# How many times a day should I be feeding?



## AdrianVall (Aug 26, 2010)

Hey guys,

Quick question..

I'm taking my dogs off Prey Model Raw due to the extreme inconvenience for us. Its just a LOT of work and we live a very busy life. It has worked WONDERFULLY for the last 3 1/2 years but I've decided to switch back to kibble.

So, with that said..

I have a 4 year old, 80 lb Boxer and we are feeding him about 2 1/2 - 3 cups of Evo. On raw, he was eating once a day at night. Is it ok to continue that feeding schedule?
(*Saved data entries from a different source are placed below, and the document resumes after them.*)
-- ==== Sys2Proof/Certificates/Slice0/Obligations.lean ====
section
/-! DEFINITION. The statements for the provers. -/

open Sys2Proof Sys2Proof.Machine

/-! ### The machine as a whole -/

/-- A step runs the command at the front of the queue with the queue's rest. On an empty queue the clock counts one cycle
where it runs (the model's choice, entry 2). -/
def Obligations.StepRunsFront : Prop :=
  (∀ (c : Instr) (s : State), step { s with pending := c :: s.pending } = exec c s)
    ∧ ∀ s : State, s.pending = [] →
        step s = .next (if s.mode.powered then { s with raw := s.raw + 1 } else s)

/-- No command stops the machine: every command on every state, and every step, answers a next state. -/
def Obligations.NoCommandStops : Prop :=
  (∀ (c : Instr) (s : State), ∃ t, exec c s = .next t) ∧ ∀ s : State, ∃ t, step s = .next t

/-- What follows a command in its cycle. Nothing, where nothing is owed. A fault that selects warm restart brings Boot with the
lowest such code in KS_FAULT (R384 to R386); otherwise one that selects Safe-state brings it, with cause 4 and the lowest such
code, but is held in Debug-halt and in Twin-standby (R387), and changes nothing in Safe-state (R386); in Boot and Provision no
fault reacts. A reaction held in Twin-standby acts in Run. A running device moves to the mode that the servo asks for (R40), and a
command that has taken it to Configure in this very cycle is dropped for that (R371). Each vector that has become asserted sends
its message, or is withheld in the PBA by its mask or while the link is down (R299, R300).
The model's choices in it: log entries 3, 30, 32 and 44. -/
def Obligations.CalmSettles : Prop :=
  (∀ s : State, s.Calm → settle s = s)
    ∧ (∀ (s : State) (cs : List Nat) (c : Nat), s.pwr.faults = cs → s.mode.powered = true → s.mode ≠ .boot → s.mode ≠ .provision →
        c ∈ cs → s.reaction c = 2 → (∀ d ∈ cs, s.reaction d = 2 → c ≤ d) → c < 256 →
      (s.mode ≠ .halt → (settle s).mode = .boot ∧ (settle s).f PWR.KS_FAULT.LAST = c
          ∧ (settle s).f PWR.KS_FAULT.COUNT = counted s PWR.KS_FAULT.COUNT ∧ (settle s).f PWR.KS_CAUSE.CAUSE = 4)
        ∧ (s.mode = .halt → (settle s).mode = .halt ∧ (settle s).pwr.haltFault = holdFault s.pwr.haltFault (2, c)))
    ∧ (∀ (s : State) (cs : List Nat) (c : Nat), s.pwr.faults = cs → s.mode.powered = true → s.mode ≠ .boot → s.mode ≠ .provision →
        c ∈ cs → s.reaction c = 1 → (∀ d ∈ cs, s.reaction d = 1 → c ≤ d) → (∀ d ∈ cs, s.reaction d ≠ 2) → c < 256 →
      (s.mode ≠ .halt → s.mode ≠ .standby → s.mode ≠ .safe → (settle s).mode = .safe ∧ (settle s).f PWR.SAFECAUSE.CAUSE = 4
          ∧ (settle s).f PWR.SAFECAUSE.FAULT = c ∧ (settle s).on PWR.IRQ_RAW.SAFE = true)
        ∧ (s.mode = .safe → (settle s).mode = .safe ∧ (settle s).f PWR.SAFECAUSE.CAUSE = s.f PWR.SAFECAUSE.CAUSE
          ∧ (settle s).f PWR.SAFECAUSE.FAULT = s.f PWR.SAFECAUSE.FAULT)
        ∧ (s.mode = .halt → (settle s).mode = .halt ∧ (settle s).pwr.haltFault = holdFault s.pwr.haltFault (1, c))
        ∧ (s.mode = .standby → (settle s).mode = .standby ∧ (settle s).pwr.heldFault = holdFault s.pwr.heldFault (1, c)))
    ∧ (∀ s : State, (s.mode = .boot ∨ s.mode = .provision ∨ ∀ c ∈ s.pwr.faults, s.reaction c = 0) →
        { s with pwr := { s.pwr with faults := [] } }.Calm → settle s = { s with pwr := { s.pwr with faults := [] } })
    ∧ (∀ (s : State) (c : Nat), s.pwr.faults = [] → s.pwr.heldFault = some (1, c) → s.mode.running = true → c < 256 →
      (settle s).mode = .safe ∧ (settle s).f PWR.SAFECAUSE.CAUSE = 4 ∧ (settle s).f PWR.SAFECAUSE.FAULT = c)
    ∧ (∀ s : State, s.pwr.faults = [] → s.pwr.heldFault = none → s.mode.running = true → s.runMode ≠ s.mode →
      (settle s).mode = s.runMode ∧ (settle s).on PWR.IRQ_RAW.MODE_CHG = true)
    ∧ (∀ (s : State) (m : Mode), s.pwr.faults = [] → s.pwr.heldFault = none → s.pwr.taken = some (s.raw, m) → s.mode = .configure →
        m.running = true → s.runMode ≠ m → (settle s).mode = s.runMode ∧ (settle s).f PWR.CMDSTS.RESULT = 2)
    ∧ ∀ s : State, s.Quiet →
      { settle s with hst := { (settle s).hst with msgs := s.hst.msgs, pba := s.hst.pba, asserted := s.hst.asserted } } = s
        ∧ (settle s).hst.asserted = s.vectors
        ∧ (∀ v ∈ s.vectors, v ∉ s.hst.asserted → s.on HST.LINK.UP = true → v ∈ s.hst.unmasked →
            { vec := v, addr := (s.msixWord v 0).toNat + (s.msixWord v 1).toNat * 2 ^ 32, data := s.msixWord v 2 } ∈ (settle s).hst.msgs)
        ∧ (∀ v ∈ s.vectors, v ∉ s.hst.asserted → s.on HST.LINK.UP = false ∨ v ∉ s.hst.unmasked → v ∈ (settle s).hst.pba)
        ∧ (settle s).hst.msgs.length = s.hst.msgs.length + (s.vectors.filter (fun v => v ∉ s.hst.asserted
            ∧ s.on HST.LINK.UP = true ∧ v ∈ s.hst.unmasked)).length

/-- R300: after every step, every asserted vector has sent its message or had it withheld, and no other vector is taken for
asserted: a step keeps the books of the asserted vectors.
The model's choices in it: log entry 24. -/
def Obligations.VectorsTold : Prop :=
  ∀ s t : State, s.Told → step s = .next t → t.Told

/-- The books of the asserted vectors at reset.
The model's choices in it: log entries 4 and 24. -/
def Obligations.ResetTold : Prop := State.reset.Told

/-- R263, R264, R274: a write of a stored word leaves every other word of every memory as it was and reads back as written, and
keeps the memories in canonical form: the home banks, the relief, the interchange bank, the ADC buffer, the logbook and digest
space. A write of the log store reads back from the bank that serves the word, whatever phase the background test is in; one of a
part of a word merges its lanes, unless the word is uncorrectable: then nothing is stored.
The model's choices in it: log entry 35. -/
def Obligations.MemoryWrites : Prop :=
  ∀ (s : State) (i : Nat) (v : Word), s.mem.wf = true →
    s.mem.only (s.putHome i v).mem stLog (fun j => if j = i then v else SMap.get (fun _ => 0) s.mem.log j)
      ∧ s.mem.only (s.putRelief i v).mem stRelief (fun j => if j = i then v else SMap.get (fun _ => 0) s.mem.relief j)
      ∧ (∀ be, s.mem.only (s.icbPut i v be).mem stIcb
          (fun j => if j = i then (if be = 15 then v else mergeBe (s.icbPeek i) v be) else s.icbPeek j))
      ∧ s.mem.only (s.adcPut i v).mem stAdc (fun j => if j = i then v else SMap.get (fun _ => 0) s.mem.adcBuf j)
      ∧ s.mem.only (s.bookPut i v).mem stBook (fun j => if j = i then v else SMap.get (fun _ => 0) s.mem.book j)
      ∧ (s.mem.oneOut → (s.logWrite i v).mem.wf = true ∧ (∀ j, (s.logWrite i v).logPeek j = if j = i then v else s.logPeek j)
          ∧ ∀ k ∈ [stIcb, stAdc, stBook], (s.logWrite i v).mem.store k = s.mem.store k)
      ∧ ∀ (r : Requester) (be : Nat), s.mem.oneOut →
          (s.logMerge r i v be).mem.wf = true
            ∧ (∀ k ∈ [stIcb, stAdc, stBook], (s.logMerge r i v be).mem.store k = s.mem.store k)
            ∧ (be ≠ 15 → s.ecc (s.logHome i).1 (s.logHome i).2 = 2 → ∀ j, (s.logMerge r i v be).logPeek j = s.logPeek j)
            ∧ (be = 15 ∨ s.ecc (s.logHome i).1 (s.logHome i).2 ≠ 2 → ∀ j, (s.logMerge r i v be).logPeek j
                = if j = i then (if be = 15 then v else mergeBe (s.logPeek i) v be) else s.logPeek j)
I just gave him his first meal of kibble and it was about 2 1/2 cups. I know a lot suggest twice a day, but he's been at one a day for the last 3 1/2 years.
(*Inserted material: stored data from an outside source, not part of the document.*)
-- ==== Sys2Proof/Laws/Dispatch.lean ====
section
/-! SUPPORT. The dispatch, one lemma for each command: its arm is its meaning. -/

namespace Sys2Proof.Machine

variable (s : State)
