@[simp] theorem State.setLine_raw (n : Nat) (x : Line) : (s.setLine n x).raw = s.raw := rfl
@[simp] theorem State.setLine_vtOff (n : Nat) (x : Line) : (s.setLine n x).vtOff = s.vtOff := rfl
@[simp] theorem State.setLine_mode (n : Nat) (x : Line) : (s.setLine n x).mode = s.mode := rfl
@[simp] theorem State.setLine_regs (n : Nat) (x : Line) : (s.setLine n x).regs = s.regs := rfl
@[simp] theorem State.setLine_preqs (n : Nat) (x : Line) : (s.setLine n x).preqs = s.preqs := rfl
@[simp] theorem State.setLine_tbu (n : Nat) (x : Line) : (s.setLine n x).tbu = s.tbu := rfl
@[simp] theorem State.setLine_trk (n : Nat) (x : Line) : (s.setLine n x).trk = s.trk := rfl
@[simp] theorem State.setLine_banks (n : Nat) (x : Line) : (s.setLine n x).banks = s.banks := rfl
@[simp] theorem State.setLine_slots (n : Nat) (x : Line) : (s.setLine n x).slots = s.slots := rfl
@[simp] theorem State.setLine_dsp (n : Nat) (x : Line) : (s.setLine n x).dsp = s.dsp := rfl
@[simp] theorem State.setLine_ttn (n : Nat) (x : Line) : (s.setLine n x).ttn = s.ttn := rfl
@[simp] theorem State.setLine_eng (n : Nat) (x : Line) : (s.setLine n x).eng = s.eng := rfl
@[simp] theorem State.setLine_rul (n : Nat) (x : Line) : (s.setLine n x).rul = s.rul := rfl
@[simp] theorem State.setLine_adc (n : Nat) (x : Line) : (s.setLine n x).adc = s.adc := rfl
@[simp] theorem State.setLine_shn (n : Nat) (x : Line) : (s.setLine n x).shn = s.shn := rfl
@[simp] theorem State.setLine_cons (n : Nat) (x : Line) : (s.setLine n x).cons = s.cons := rfl
@[simp] theorem State.setLine_consOrd (n : Nat) (x : Line) : (s.setLine n x).consOrd = s.consOrd := rfl
@[simp] theorem State.setLine_mem (n : Nat) (x : Line) : (s.setLine n x).mem = s.mem := rfl
@[simp] theorem State.setLine_stores (n : Nat) (x : Line) : (s.setLine n x).stores = s.stores := rfl
@[simp] theorem State.setLine_hst (n : Nat) (x : Line) : (s.setLine n x).hst = s.hst := rfl
@[simp] theorem State.setLine_sec (n : Nat) (x : Line) : (s.setLine n x).sec = s.sec := rfl
@[simp] theorem State.setLine_pwr (n : Nat) (x : Line) : (s.setLine n x).pwr = s.pwr := rfl
@[simp] theorem State.setLine_glb (n : Nat) (x : Line) : (s.setLine n x).glb = s.glb := rfl
@[simp] theorem State.setLine_twn (n : Nat) (x : Line) : (s.setLine n x).twn = s.twn := rfl
@[simp] theorem State.setLine_signals (n : Nat) (x : Line) : (s.setLine n x).signals = s.signals := rfl
@[simp] theorem State.setLine_free (n : Nat) (x : Line) : (s.setLine n x).free = s.free := rfl
@[simp] theorem State.setLine_pending (n : Nat) (x : Line) : (s.setLine n x).pending = s.pending := rfl
@[simp] theorem State.setLine_seenNow (n : Nat) (x : Line) : (s.setLine n x).seenNow = s.seenNow := rfl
Anyway, any suggestions or input would be greatly appreciated.

Thanks,
Adrian


----------



## apriliamille (Aug 28, 2013)

holy smokes 80 pound boxer ?
our 2.5 year old boxer (65 pounds) gets 2 cups of his kibble in the morning and 1 cup with a lil topper of cooked green beens at night
our 8 month dobe pup (58 pounds) gets 2.5 cups morning 1.5 cups night.
we feed them heavy in the morning due to activity through the day of playing and what not and light at night due to sleep
i dont know the validity of bloat and deep chested dogs with huge food servings. but we dont risk it.


----------



## Shamrockmommy (Sep 10, 2009)

I also do twice a day. I really only have one bloat-prone breed (PWD) so for her 2 meals a day makes me 'feel' better, and then I also have 3 littles, which twice a day plus a treat at noon makes me feel like they're not at risk for low blood sugar. <shrugs> Plus, hey, they love to eat! Why not make it more than once


----------



## 1605 (May 27, 2009)

AdrianVall said:


> Hey guys,
> 
> Quick question..
> 
> ...


Firstly, I have to admit that 2 1/2 cups of EVO seems a lot to me as it is a very calorie dense food. How active is your dog?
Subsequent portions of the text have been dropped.